Oireachtas Joint and Select Committees

Wednesday, 15 January 2014

Joint Oireachtas Committee on Education and Social Protection

General Scheme of Education (Admission to Schools) Bill 2013: Discussion (Resumed)

2:00 pm

Sr. Marie Céline Clegg:

The specific question related to whether there is a need for legislation given my claim that the majority of schools are compliant at the moment in terms of general legislation pertaining in particular to admissions policies. When the Department of Education and Skills did an audit in 2008 on enrolment policies around the country the outcome was that there was no major concern about admissions policies and their implementation.

On the need for legislation, if we take for example the National Educational Welfare Board guidelines on school code of behaviour, I would argue that they are complied with to the letter in practically every situation. They are a set of guidelines emanating from a piece of primary legislation. What we object to in our submission is the level of detail and the role of the Minister in regard to every aspect of the admissions policy formulation and implementation.
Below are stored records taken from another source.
/-- The objects that the descriptors of handles span, their bank parts among them (R318). -/
def State.spanObjs (s : State) (c : Nat) (hs : List Nat) : List Nat :=
  (hs.flatMap fun h =>
    let d := s.desc c h
    let mem := if d.view ≤ 1 then (pageSpans d.base d.span).filterMap fun (a, _) => (s.walk c a).map (·.obj) else []
    let bank := fun (off n : Nat) => (bitsOf d.bkMask 16).flatMap fun b => (pageSpans off n).filterMap fun (o, _) =>
      let (obj, used) := s.frameEntry (frameOf true (bankAddr d.bkStack d.bkChan b o))
      if used then some obj else none
    mem ++ if d.bkEn then bank d.bkOff (d.dim1 * d.bankKc) ++ bank d.bkActOff (8 * d.bankKc) else []).eraseDups

/-- The record of an admitted program. -/
def State.programOf (s : State) (c : Nat) (m : Image) (gang : List Nat) (base : Nat) (cert : Cert) : Program :=
  let all := (s.allBundles m gang).map (·.2)
  let hs := (all.flatMap fun b => s.handlesOf c b).eraseDups
  { stream := m.kind = 0, sfu := m.sfu, base := base, count := m.count, entry := m.entry, gang := gang, segments := m.segs, calls := m.calls,
    bounds := m.bounds, certNs := certNs cert.c, segNs := cert.segs.map certNs, handles := hs, objs := s.spanObjs c hs, bus := s.imageBus c m gang, image := m.words }

/-- The end of an admission: the PLV's registers, its queue, and the command's completion (R270, R304). -/
def State.admitted (s : State) (cmd : Cmd) (code off detail : Nat) : State :=
  let s := { s with plv := { s.plv with queue := s.plv.queue.filter (· ≠ cmd.id) } }
  let s := ((s.setF plvP Plv.LAST_CODE code).setF plvP Plv.OFFSET off).setF plvP Plv.CTX cmd.ctx
  let s := s.bump plvP (if code = 0 then Plv.ADMITTED else Plv.REJECTED)
  let s := if code = vcPlacement then s.conflict gcPinRefused else s
  if code = 0 then s.finishCmd cmd.id stDone 0 detail else s.reject cmd.id code off

/-- The gangs on which an image may be admitted: the pins, the mask of a routine, or the candidates of R286. -/
def State.gangsFor (s : State) (m : Image) (mask : Nat) : List (List Nat) :=
  if m.kind = 1 then s.hostGangs m.gang else [bitsOf mask 16]

/-- The first gang that passes steps 4 to 7, or the failure of the first one. -/
def State.pickGang (s : State) (c : Nat) (m : Image) (mask : Nat) (fresh : Bool) : Except (Nat × Nat) (List Nat) :=
  let gangs := s.gangsFor m mask
  match gangs.find? fun g => firstFail (s.gangChecks c m g fresh) = (0, 0) with
  | some g => .ok g
  | none => match gangs with
    | g :: _ => .error (firstFail (s.gangChecks c m g fresh))
    | [] => .error (vcNoGang, 0)

/-- Step 8 of a bundle program. -/
def State.admitOn (s : State) (cmd : Cmd) (m : Image) (gang : List Nat) : State :=
  let c := cmd.ctx
  match lowestExtent 0 8192 m.count (gang.flatMap s.extents) with
  | none => s.admitted cmd vcStoreFull 0 0
  | some base =>
    let p := s.programOf c m gang base (s.certOf c m gang)
    if !s.refsFit p.objs then s
    else
      let s := ((s.writeStores gang base m.words).takeRefs p.objs).cancelRa c gang
      let s := (s.modCx c fun y => { y with program := some p, host := none, started := false }).recert
      s.admitted cmd 0 0 base

/-- Step 8 of a routine: an earlier routine of its index leaves the slices of its mask. -/
def State.admitRoutineOn (s : State) (cmd : Cmd) (m : Image) (slices : List Nat) : State :=
  let mask := maskOf slices
  let cert := (s.certOf cmd.ctx m slices).c
  let old := s.plv.routines.filterMap fun r =>
    if r.idx = m.idx then (if r.slices &&& mask = r.slices then none else some { r with slices := r.slices - (r.slices &&& mask) }) else some r
  let t := { s with plv := { s.plv with routines := old } }
  match lowestExtent 8192 10240 m.count (slices.flatMap t.extents) with
  | none => s.admitted cmd vcStoreFull 0 0
  | some base =>
    let r : Routine := { idx := m.idx, base := base, count := m.count, entry := m.entry, slices := mask, bounds := m.bounds, cert := cert }
    let t := t.writeStores slices base m.words
    { t with plv := { t.plv with routines := t.plv.routines ++ [r] } }.admitted cmd 0 0 base

/-- The verifier reads the descriptors that an image names (R105, R261). -/
def State.noteImage (s : State) (c : Nat) (m : Image) : State :=
  (((s.allBundles m (List.range 16)).flatMap fun (_, b) => s.handlesOf c b).eraseDups).foldl (fun s h => s.noteDesc { plvReader with ctx := c } c h) s

/-- A bundle program or routine goes through the sequence (R276). -/
def State.admitImage (s : State) (cmd : Cmd) (routine : Bool) : State :=
  let (s, got) := s.fetchImage cmd.ctx (cmd.fld 0x18 8) cmd.len 36 imageLen
  match got with
  | none => s.admitted cmd vcImageFetch 0 0
  | some l =>
    let m := Image.ofBytes l
    let mask := cmd.fld 0x20 2
    let checks := s.headerChecks m cmd.ctx routine (s.on (qdbP cmd.queue) Qdb.VALIDATED) ++ m.encodingChecks ++
      s.flowChecks m (if m.kind = 1 then [] else bitsOf mask 16)
    match firstFail checks with
    | (0, _) =>
      let s := s.noteImage cmd.ctx m
      match s.pickGang cmd.ctx m mask true with
      | .error (code, off) => s.admitted cmd code off 0
      | .ok gang => if routine then s.admitRoutineOn cmd m gang else s.admitOn cmd m gang
    | (code, off) => s.admitted cmd code off 0

/-! ## Micro-programs (R275, R276) -/

def UImage.word (m : UImage) (i : Nat) : UWord := uWord (m.words.getD i 0)
def UWord.branches (w : UWord) : Bool := decide (0x18 ≤ w.uop) && decide (w.uop ≤ 0x1C)
def UWord.target (w : UWord) : Nat := w.imm % 1024

/-- Whether a word needs a bound: a LOOP, or a backward branch. -/
def UImage.needsBound (m : UImage) (i : Nat) : Bool :=
  let w := m.word i
  w.uop = 0x1C || (w.branches && decide (w.target ≤ i))

/-- The words that a word can lead to. -/
def UImage.succ (m : UImage) (i : Nat) : List Nat :=
  let w := m.word i
  if w.uop = 0x01 then [] else if w.uop = 0x18 then [w.target] else if w.branches then [i + 1, w.target] else [i + 1]

/-- Words that can be reached. -/
def UImage.reach (m : UImage) : Nat → List Nat → List Nat
  | 0, l => l
  | fuel + 1, l => m.reach fuel ((l ++ l.flatMap m.succ).eraseDups.filter fun i => decide (i < m.count))

/-- A reserved opcode or format, or a non-zero reserved field (R127). -/
def UImage.badWord (m : UImage) (i : Nat) : Bool :=
  let w := m.word i
  let v := (m.words.getD i 0).toNat
  !uopDefined w.uop || fld v 41 32 ≠ 0 || decide (5 < w.fmt) || (w.fmt = 5 && (w.uop = 0x28 || w.uop = 0x29))

/-- The cycles of a word, a taken branch apart (R127): a read opens a row each time. -/
def UWord.cost (w : UWord) : Nat :=
  match w.uop with
  | 0x0A | 0x0B => 8
  | 0x18 => 2
  | 0x20 | 0x22 => 5
  | 0x23 => 6
  | 0x28 => if w.fmt = 2 then 2 else 1
  | 0x29 => (if w.fmt = 2 then 2 else 1) + 4
  | _ => 1

/-- The cycles of the longest path from a word, loops at their bounds (R137). -/
def UImage.longest (m : UImage) : Nat → Nat → Sp Nat → Nat
  | 0, _, _ => 0
  | fuel + 1, i, taken =>
    if m.count ≤ i then 0
    else
      let w := m.word i
      let jump := fun (_ : Unit) =>
        if m.needsBound i then
          let k := spGet 0 taken i
          let bound := ((m.bounds.find? fun e => e.off = i).map (·.bound)).getD 0
          if k < bound then 2 + m.longest fuel w.target (spPut 0 taken i (k + 1)) else 0
        else 2 + m.longest fuel w.target taken
      if w.uop = 0x01 then 1
      else if w.uop = 0x18 then jump ()
      else if w.branches then max (1 + m.longest fuel (i + 1) taken) (jump ())
      else w.cost + m.longest fuel (i + 1) taken

/-- The cost that step 7 records: issue, yield, the longest path and arbitration (R137). -/
def UImage.cost (m : UImage) : Nat :=
  let run := m.longest ((1 + (m.bounds.map (·.bound)).foldl (· + ·) 0) * m.count + 1) 0 []
  12 + (1 + run) + cdiv (1 + run) 7

/-- The checks of a micro-program after its fetch. -/
def State.uprogChecks (s : State) (m : UImage) : List Check :=
  let at_ := fun (p : Nat → Bool) => (List.range m.count).filter p
  let wrong := (m.bounds.filter fun e => e.kind ≠ 0 || decide (m.count ≤ e.off) || !m.needsBound e.off).map (·.off)
  let noEnd := !(m.reach m.count [0]).any fun i => (m.word i).uop = 1
  [(vcHdrField, failAt (m.magic ≠ 0x4D504B52 || m.count = 0 || decide (1024 < m.count) || !m.zeroOk)),
   (vcFabricState, failAt (s.on glbP GlbCtrl.LOADING || !s.on glbP GlbCtrl.LOADED)),
   (vcUprogEncoding, at_ m.badWord), (vcUprogBranch, at_ fun i => (m.word i).branches && decide (m.count ≤ (m.word i).target)),
   (vcUprogBound, (at_ fun i => m.needsBound i && (m.bounds.filter fun e => e.off = i).length ≠ 1) ++ wrong ++ failAt noEnd)]

/-- A micro-program goes through the sequence, into the lowest extent that is free in every bank unit that it names. -/
def State.admitMicro (s : State) (cmd : Cmd) : State :=
  let (s, got) := s.fetchImage cmd.ctx (cmd.fld 0x18 8) cmd.len 16 uimageLen
  match got with
  | none => s.admitted cmd vcImageFetch 0 0
  | some l =>
    let m := UImage.ofBytes l
    match firstFail (s.uprogChecks m) with
    | (0, _) =>
      let stackMask := cmd.fld 0x20 1 % 16
      let chans := cmd.fld 0x24 2
      let banks := cmd.fld 0x26 2
      let meets := s.plv.uprogs.filter fun u => u.stackMask &&& stackMask ≠ 0 && u.chans &&& chans ≠ 0 && u.banks &&& banks ≠ 0
      let units := (bitsOf stackMask 4).flatMap fun k => (bitsOf chans 16).flatMap fun c => (bitsOf banks 16).map fun b => (k, c, b)
      let full := units.any fun (k, c, b) =>
        decide (32 ≤ (s.plv.uprogs.filter fun u => u.stackMask.testBit k && u.chans.testBit c && u.banks.testBit b).length)
      match full, lowestExtent 0 1024 m.count (meets.map fun u => (u.base, u.count)) with
      | false, some base =>
        let words := (List.range m.count).map fun i =>
          let w := m.words.getD i 0
          if (m.word i).branches then w + BitVec.ofNat 64 base else w
        let u : Uprog := { ctx := cmd.ctx, base := base, count := m.count, stackMask := stackMask, chans := chans, banks := banks, bounds := m.bounds,
                           cost := m.cost, words := m.words }
        let s := { s with plv := { s.plv with uprogs := s.plv.uprogs ++ [u] },
                          ustore := units.foldl (fun t (k, c, b) => spRun 0 t (buKey k c b * 1024 + base) words) s.ustore }
        s.admitted cmd 0 0 base
      | _, _ => s.admitted cmd vcStoreFull 0 0
    | (code, off) => s.admitted cmd code off 0

/-! ## The rows -/

/-- An admission command starts: it waits for the PLV, and holds a reference to the object of its image (R270, R318). -/
def State.startAdmission (s : State) (c : Cmd) : State :=
  let o := ((s.walk c.ctx (c.fld 0x18 8)).map (·.obj)).toList
  if !s.refsFit o then s
  else
    let s := { (s.takeRefs o) with plv := { s.plv with queue := s.plv.queue ++ [c.id] } }
    s.putCmd { c with st := .started, refs := c.refs ++ o }

/-- ADMIT_PROGRAM (R271, R276). -/
def execAdmitProgram (cmd : Nat) (s : State) : Result := onCmd cmd 0x08 s fun c s => s.startAdmission c

/-- ADMIT_UPROG (R271, R275). -/
def execAdmitUprog (cmd : Nat) (s : State) : Result := onCmd cmd 0x09 s fun c s => s.startAdmission c

/-- ADMIT_ROUTINE (R271, R273). -/
def execAdmitRoutine (cmd : Nat) (s : State) : Result := onCmd cmd 0x0A s fun c s => s.startAdmission c

/-- An admission runs through its sequence (R276). -/
def State.admitCmd (s : State) (c : Cmd) : State := if c.opcode = 9 then s.admitMicro c else s.admitImage c (c.opcode = 0x0A)

/-- ADMISSION_COMPLETE: the PLV ends the oldest admission with the code of its first failing check, or writes the stores (R270, R276). A
re-verification goes first. -/
def execAdmissionComplete (s : State) : Result :=
  match s.plv.queue with
  | [] => .next s
  | id :: rest =>
    if !s.live || s.plv.reverify ≠ [] then .next s
    else match s.findCmd id with
      | none => .next { s with plv := { s.plv with queue := rest } }
      | some c =>
        if c.isDone then .next { s with plv := { s.plv with queue := rest } }
        else .next (s.admitCmd c)

/-! ## Re-verification (R287) -/

/-- The image of an admitted program. -/
def Program.asImage (p : Program) : Image :=
  { magic := 0x4B524C4E, kind := if p.stream then 0 else 1, sfu := p.sfu, count := p.count, entry := p.entry, gang := p.gang.length, idx := 0,
    segs := p.segments, calls := p.calls, zeroOk := true, words := p.image, bounds := p.bounds }

/-- A host program is placed again, keeping its base, or its run ends (R287). Answers whether it failed. -/
def State.replace (s : State) (c : Nat) (p : Program) : State × Bool :=
  let m := p.asImage
  let free := fun (g : List Nat) => (g.filter fun n => !p.gang.contains n).all fun n => clearOf p.base p.count (s.extents n)
  match (s.hostGangs p.gang.length).find? fun g => free g && firstFail (s.gangChecks c m g false) = (0, 0) with
  | some g =>
    let s := (s.writeStores g p.base p.image).cancelRa c (p.gang ++ g)
    let k := s.certOf c m g
    ((s.modCx c fun y => { y with program := some { p with gang := g, certNs := certNs k.c, segNs := k.segs.map certNs } }).recert, false)
  | none =>
    match (s.cx c).host with
    | some h => ((s.finishCmd h.cmd stPlacement).modCx c fun y => { y with host := none }, true)
    | none => (s, true)

/-- REVERIFICATION: every program whose gang holds a quarantined slice is verified again, once no segment of it runs: a host program is placed
again or ends, a stream program is held from the next tick edge (R287, R395). -/
def execReverification (s : State) : Result :=
  match s.plv.reverify with
  | [] => .next s
  | n :: rest =>
    let mine := (List.range 64).filter fun c => (s.cx c).program.any fun p => p.gang.contains n
    let busy := mine.any fun c => !s.isStream c && (s.cx c).host.any fun h => h.active
    if !s.live || busy then .next s
    else
      let s := mine.foldl (fun s c =>
        match (s.cx c).program with
        | none => s
        | some p =>
          let (s, failed) := if p.stream then (s.modCx c fun y => { y with heldNext := true }, true) else s.replace c p
          let s := s.bump plvP Plv.REVERIFY_CNT
          if failed then s.irq plvP 4 else s) s
      .next { s with plv := { s.plv with reverify := rest } }

end Sys2Proof.Machine
end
With regard to the implementation question, it is evident that patrons take a huge interest in the manner in which boards of management are fulfilling their statutory responsibility. If boards of management are made to feel that they do not have a significant autonomous role to play, guided by main underlying principles which the Minister has every right to formulate, that will undermine the role of the board of management as a statutory body. Boards already act voluntarily. Patrons also have a role in admissions policies and they also act voluntarily. They are not funded by the State for the role they fulfil. It appears that the intention behind the legislation is one of achieving greater inclusiveness, social inclusion and social cohesion but that is achieved as a central tenet of policy and practice not through legislation on its own.